SUPPLIED MATERIAL
****************
/-! Instruction words, for TVAL (14 R735) -/

def encR (op rd ra rb fn : Nat) : W64 := BitVec.ofNat 64 (op * 2 ^ 26 + rd * 2 ^ 21 + ra * 2 ^ 16 + rb * 2 ^ 11 + fn)
def encI (op rd ra imm : Nat) : W64 := BitVec.ofNat 64 (op * 2 ^ 26 + rd * 2 ^ 21 + ra * 2 ^ 16 + imm)

/-- An instruction that S alone may execute: a PRIVILEGE trap at U (14 R739). -/
def atS (word : W64) (body : Nat → State → CoreDoes) (n : Nat) (s : State) : CoreDoes :=
  if s.coreU n then .trapped (trap n trapPrivilege word s) else body n s

/-! Arithmetic (14 R736, R737) -/

/-- A result from two registers. -/
def coreR (cx : Cx) (rd ra rb : Gpr) (f : W64 → W64 → W64) (s : State) : Out :=
  .next (coreIssue cx (fun n t => .next (t.setGreg n rd (f (t.greg n ra) (t.greg n rb)))) s)

/-- A result from one register and an immediate. -/
def coreI (cx : Cx) (rd ra : Gpr) (f : W64 → W64) (s : State) : Out :=
  .next (coreIssue cx (fun n t => .next (t.setGreg n rd (f (t.greg n ra)))) s)

def ofBool64 (b : Bool) : W64 := if b then 1 else 0
def mulHigh (a b : W64) : W64 := BitVec.ofInt 64 (a.toInt * b.toInt / 2 ^ 64)
def mulHighU (a b : W64) : W64 := BitVec.ofNat 64 (a.toNat * b.toNat / 2 ^ 64)
def divS (a b : W64) : W64 := if b = 0 then BitVec.allOnes 64 else a.sdiv b
def divU (a b : W64) : W64 := if b = 0 then BitVec.allOnes 64 else a / b
def remS (a b : W64) : W64 := if b = 0 then a else a.srem b
def remU (a b : W64) : W64 := if b = 0 then a else a % b
def shiftOf (b : W64) : Nat := b.toNat % 64

def execAdd (cx : Cx) (rd ra rb : Gpr) (s : State) : Out := coreR cx rd ra rb (· + ·) s
def execSub (cx : Cx) (rd ra rb : Gpr) (s : State) : Out := coreR cx rd ra rb (· - ·) s
def execAnd (cx : Cx) (rd ra rb : Gpr) (s : State) : Out := coreR cx rd ra rb (· &&& ·) s
def execOr (cx : Cx) (rd ra rb : Gpr) (s : State) : Out := coreR cx rd ra rb (· ||| ·) s
def execXor (cx : Cx) (rd ra rb : Gpr) (s : State) : Out := coreR cx rd ra rb (· ^^^ ·) s
def execSll (cx : Cx) (rd ra rb : Gpr) (s : State) : Out := coreR cx rd ra rb (fun a b => a <<< shiftOf b) s
def execSrl (cx : Cx) (rd ra rb : Gpr) (s : State) : Out := coreR cx rd ra rb (fun a b => a >>> shiftOf b) s
def execSra (cx : Cx) (rd ra rb : Gpr) (s : State) : Out := coreR cx rd ra rb (fun a b => a.sshiftRight (shiftOf b)) s
def execSlt (cx : Cx) (rd ra rb : Gpr) (s : State) : Out := coreR cx rd ra rb (fun a b => ofBool64 (a.slt b)) s
def execSltu (cx : Cx) (rd ra rb : Gpr) (s : State) : Out := coreR cx rd ra rb (fun a b => ofBool64 (a.ult b)) s
def execMul (cx : Cx) (rd ra rb : Gpr) (s : State) : Out := coreR cx rd ra rb (· * ·) s
def execMulh (cx : Cx) (rd ra rb : Gpr) (s : State) : Out := coreR cx rd ra rb mulHigh s
def execMulhu (cx : Cx) (rd ra rb : Gpr) (s : State) : Out := coreR cx rd ra rb mulHighU s
def execDiv (cx : Cx) (rd ra rb : Gpr) (s : State) : Out := coreR cx rd ra rb divS s
def execDivu (cx : Cx) (rd ra rb : Gpr) (s : State) : Out := coreR cx rd ra rb divU s
def execRem (cx : Cx) (rd ra rb : Gpr) (s : State) : Out := coreR cx rd ra rb remS s
def execRemu (cx : Cx) (rd ra rb : Gpr) (s : State) : Out := coreR cx rd ra rb remU s

/-- imm := sext(IMM16, 64). -/
def sx (imm : W16) : W64 := imm.signExtend 64
def zx (imm : W16) : W64 := imm.setWidth 64

def execAddi (cx : Cx) (rd ra : Gpr) (imm : W16) (s : State) : Out := coreI cx rd ra (· + sx imm) s
def execAndi (cx : Cx) (rd ra : Gpr) (imm : W16) (s : State) : Out := coreI cx rd ra (· &&& zx imm) s
def execOri (cx : Cx) (rd ra : Gpr) (imm : W16) (s : State) : Out := coreI cx rd ra (· ||| zx imm) s
def execXori (cx : Cx) (rd ra : Gpr) (imm : W16) (s : State) : Out := coreI cx rd ra (· ^^^ zx imm) s
def execSlli (cx : Cx) (rd ra : Gpr) (sh : BitVec 6) (s : State) : Out := coreI cx rd ra (· <<< sh.toNat) s
def execSrli (cx : Cx) (rd ra : Gpr) (sh : BitVec 6) (s : State) : Out := coreI cx rd ra (· >>> sh.toNat) s
def execSrai (cx : Cx) (rd ra : Gpr) (sh : BitVec 6) (s : State) : Out := coreI cx rd ra (·.sshiftRight sh.toNat) s
def execSlti (cx : Cx) (rd ra : Gpr) (imm : W16) (s : State) : Out := coreI cx rd ra (fun a => ofBool64 (a.slt (sx imm))) s
def execSltiu (cx : Cx) (rd ra : Gpr) (imm : W16) (s : State) : Out := coreI cx rd ra (fun a => ofBool64 (a.ult (sx imm))) s
def execLui (cx : Cx) (rd : Gpr) (imm : W16) (s : State) : Out := coreI cx rd 0 (fun _ => sx imm <<< 16) s
def execShori (cx : Cx) (rd ra : Gpr) (imm : W16) (s : State) : Out := coreI cx rd ra (fun a => (a <<< 16) ||| zx imm) s

/-! Loads and stores (14 R733, R734, R756, R757) -/

/-- A load's bytes as a register value. -/
def loadValue (k : Nat) (signed : Bool) (bs : List Byte) : W64 :=
  let v := bytesNat (bs.take k)
  if signed then BitVec.ofNat 64 v <<< (64 - 8 * k) |>.sshiftRight (64 - 8 * k) else BitVec.ofNat 64 v

/-- What follows a load's end: the register written, or its trap. -/
def loadEnds (n : Nat) (rd : Gpr) (a : W64) (k : Nat) (signed : Bool) : LoadEnd × State → CoreDoes
  | (.data bs, t) => .next (t.setGreg n rd (loadValue k signed bs))
  | (.poison, t) => .trapped (trap n trapLoadPoison a t)
  | (.err r, t) => .trapped (trapResp n trapLoadErr r a t)

/-- A load of `k` bytes. -/
def coreLd (cx : Cx) (rd ra : Gpr) (imm : W16) (k : Nat) (signed : Bool) (env : Env) (s : State) : Out :=
  .next (coreIssue cx (fun n t =>
    let a := t.greg n ra + sx imm
    match t.accessTrap n a k 0 with
    | some code => .trapped (trap n code a t.fresh)
    | none => loadEnds n rd a k signed (coreLoad n a.toNat k false env t)) s)

/-- A store of the low `k` bytes of the register that the rd field names. -/
def coreSt (cx : Cx) (rd ra : Gpr) (imm : W16) (k : Nat) (env : Env) (s : State) : Out :=
  .next (coreIssue cx (fun n t =>
    let a := t.greg n ra + sx imm
    match t.accessTrap n a k 1 with
    | some code => .trapped (trap n code a t.fresh)
    | none => .next (coreStore n a.toNat (natBytes (t.greg n rd).toNat k) env t)) s)

def execLb (cx : Cx) (rd ra : Gpr) (imm : W16) (env : Env) (s : State) : Out := coreLd cx rd ra imm 1 true env s
def execLbu (cx : Cx) (rd ra : Gpr) (imm : W16) (env : Env) (s : State) : Out := coreLd cx rd ra imm 1 false env s
def execLh (cx : Cx) (rd ra : Gpr) (imm : W16) (env : Env) (s : State) : Out := coreLd cx rd ra imm 2 true env s
def execLhu (cx : Cx) (rd ra : Gpr) (imm : W16) (env : Env) (s : State) : Out := coreLd cx rd ra imm 2 false env s
def execLw (cx : Cx) (rd ra : Gpr) (imm : W16) (env : Env) (s : State) : Out := coreLd cx rd ra imm 4 true env s
def execLwu (cx : Cx) (rd ra : Gpr) (imm : W16) (env : Env) (s : State) : Out := coreLd cx rd ra imm 4 false env s
def execLd (cx : Cx) (rd ra : Gpr) (imm : W16) (env : Env) (s : State) : Out := coreLd cx rd ra imm 8 true env s
def execSb (cx : Cx) (rd ra : Gpr) (imm : W16) (env : Env) (s : State) : Out := coreSt cx rd ra imm 1 env s
def execSh (cx : Cx) (rd ra : Gpr) (imm : W16) (env : Env) (s : State) : Out := coreSt cx rd ra imm 2 env s
def execSw (cx : Cx) (rd ra : Gpr) (imm : W16) (env : Env) (s : State) : Out := coreSt cx rd ra imm 4 env s
def execSd (cx : Cx) (rd ra : Gpr) (imm : W16) (env : Env) (s : State) : Out := coreSt cx rd ra imm 8 env s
****************
YOUR TASK
Whenever a line above contains "loadEnds", copy that line.

PROBLEM SOLUTION
def loadEnds (n : Nat) (rd : Gpr) (a : W64) (k : Nat) (signed : Bool) : LoadEnd × State → CoreDoes
    | none => loadEnds n rd a k signed (coreLoad n a.toNat k false env t)) s)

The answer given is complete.